An Intuitive Introduction to Causal Decision Theory

Like any decision theory, Causal Decision Theory (CDT) aims to maximize expected utility; it does this by looking at the causal effects each available action in a problem has. For example, in Problem 1, taking box A has the causal effect of earning $100, whereas taking box B causes you to earn $500. $500 is more than $100, so CDT says to take box B (like any decision theory worth anything should). Similarly, CDT advices to take box A in Problem 2.

CDT's rule of looking at an action's causal effects make sense: if you're deciding which action to take, you want to know how your actions change the environment. And as we will see later, CDT correctly solves the problem of the Smoking Lesion. But first, we have to ask ourselves: what is causality?

What is causality?

A formal description of causality is beyond the purpose of this post (and sequence), but intuitively speaking, causality is about stuff that makes stuff happen. If I throw a glass vase on concrete, it will break; my action of throwing the vase caused it to break.

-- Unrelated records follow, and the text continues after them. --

-- ==== Sys2Proof/Laws/Orb.lean ====
section
/-! SUPPORT. The ORB (20_memory.md): a read after a write, the canonical form kept, and the slots of a window
being distinct (R46). -/

namespace Sys2Proof.Machine

@[simp] theorem Orb.read?_nil (i : Nat) : Orb.read? [] i = none := rfl

theorem Orb.read?_write (o : Orb) (i j : Nat) (d : Datagram) :
    (o.write i d).read? j = if j = i then some d else o.read? j := by
  induction o with
  | nil => simp [Orb.write, Orb.read?]
  | cons p rest ih =>
    obtain ⟨k, e⟩ := p
    simp only [Orb.write]
    by_cases hlt : i < k
    · simp [hlt, Orb.read?]
    · by_cases heq : i = k
      · subst heq
        by_cases hj : j = i <;> simp [Orb.read?, hj]
      · by_cases hj : j = k
        · subst hj
          simp [hlt, heq, Orb.read?, Ne.symm heq]
        · simp [hlt, heq, Orb.read?, hj, ih]

@[simp] theorem Orb.read?_write_same (o : Orb) (i : Nat) (d : Datagram) :
    (o.write i d).read? i = some d := by simp [Orb.read?_write]

theorem Orb.read?_write_other (o : Orb) {i j : Nat} (d : Datagram) (h : j ≠ i) :
    (o.write i d).read? j = o.read? j := by simp [Orb.read?_write, h]

theorem Orb.risingFrom_write (o : Orb) (lo i : Nat) (d : Datagram) (h : Orb.risingFrom lo o = true)
    (hi : lo ≤ i) : Orb.risingFrom lo (o.write i d) = true := by
  induction o generalizing lo with
  | nil => simp [Orb.write, Orb.risingFrom, hi]
  | cons p rest ih =>
    obtain ⟨k, e⟩ := p
    simp only [Orb.risingFrom, Bool.and_eq_true, decide_eq_true_eq] at h
    simp only [Orb.write]
    split
    · simp only [Orb.risingFrom, Bool.and_eq_true, decide_eq_true_eq]
      exact ⟨hi, by omega, h.2⟩
    · split
      · next hk => subst hk; simpa [Orb.risingFrom] using ⟨hi, h.2⟩
      · simp only [Orb.risingFrom, Bool.and_eq_true, decide_eq_true_eq]
        exact ⟨h.1, ih (k + 1) h.2 (by omega)⟩

theorem Orb.all_write (o : Orb) (i : Nat) (d : Datagram) (f : Nat × Datagram → Bool)
    (h : o.all f = true) (hi : f (i, d) = true) : (o.write i d).all f = true := by
  induction o with
  | nil => simp [Orb.write, hi]
  | cons p rest ih =>
    obtain ⟨k, e⟩ := p
    simp only [List.all_cons, Bool.and_eq_true] at h
    simp only [Orb.write]
    split
    · simp [hi, h.1, h.2]
    · split
      · simp [hi, h.2]
      · simp [h.1, ih h.2]

/-- After a write an entry is the new one or was there before. -/
theorem Orb.mem_write {o : Orb} {i : Nat} {d : Datagram} {e : Nat × Datagram} (h : e ∈ o.write i d) :
    e = (i, d) ∨ e ∈ o := by
  induction o with
  | nil => exact .inl (List.mem_singleton.mp h)
  | cons p rest ih =>
    obtain ⟨k, q⟩ := p
    simp only [Orb.write] at h
    split at h
    · simpa using h
    · split at h
      · rcases List.mem_cons.mp h with h | h
        · exact .inl h
        · exact .inr (List.mem_cons_of_mem _ h)
      · rcases List.mem_cons.mp h with h | h
        · exact .inr (h ▸ List.mem_cons_self)
        · exact (ih h).imp_right (List.mem_cons_of_mem _)

/-- Every write keeps the canonical form (R36). -/
theorem Orb.wf_write (o : Orb) (W i : Nat) (d : Datagram) (h : o.wf W = true) (hi : i < W) :
    (o.write i d).wf W = true := by
  simp only [Orb.wf, Bool.and_eq_true] at h ⊢
  exact ⟨Orb.risingFrom_write o 0 i d h.1 (Nat.zero_le _),
    Orb.all_write o i d _ h.2 (by simpa using hi)⟩

theorem State.resetOf_orb_wf (p : Params) : (State.resetOf p).orb.wf p.W = true := rfl

/-- R37: every sequence number has a slot of the ring. -/
theorem slotOf_lt (p : Params) (k : Nat) : slotOf p k < p.W := Nat.mod_lt _ p.W_bounds.1

/-- R46: two numbers of one window have different slots. -/
theorem slotOf_ne (p : Params) {j k : Nat} (hjk : j < k) (hW : k < j + p.W) : slotOf p j ≠ slotOf p k := by
  intro h
  have hd : p.W ∣ k - j := (Nat.modEq_iff_dvd' hjk.le).mp h
  have := Nat.le_of_dvd (by omega) hd
  omega

theorem State.ringRead_of_read? {s : State} {i : Nat} {d : Datagram} (h : s.orb.read? i = some d) :
    s.ringRead i = d := by simp [State.ringRead, h]

theorem State.ringRead_ringWrite (s : State) (i j : Nat) (d : Datagram) :
    (s.ringWrite i d).ringRead j = if j = i then d else s.ringRead j := by
  by_cases h : j = i <;> simp [State.ringRead, Orb.read?_write, h]

end Sys2Proof.Machine
end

You may have heard that correlation doesn't necessarily imply causality, which is true. For example, I'd bet hand size and foot size in humans strongly correlate: if we'd measure the hands and feet of a million people, those with larger hands will - on average - have larger feet as well, and vice versa. But hopefully we can agree hand size doesn't have a causal effect on foot size, or vice versa: your hands aren't large or small because your feet are large or small, even though we might be able to quite accurately predict your foot size using your hand size. Rather, hand size and foot size have common causes like genetics (determining how large a person can grow) and quality and quantity of food taken, etc.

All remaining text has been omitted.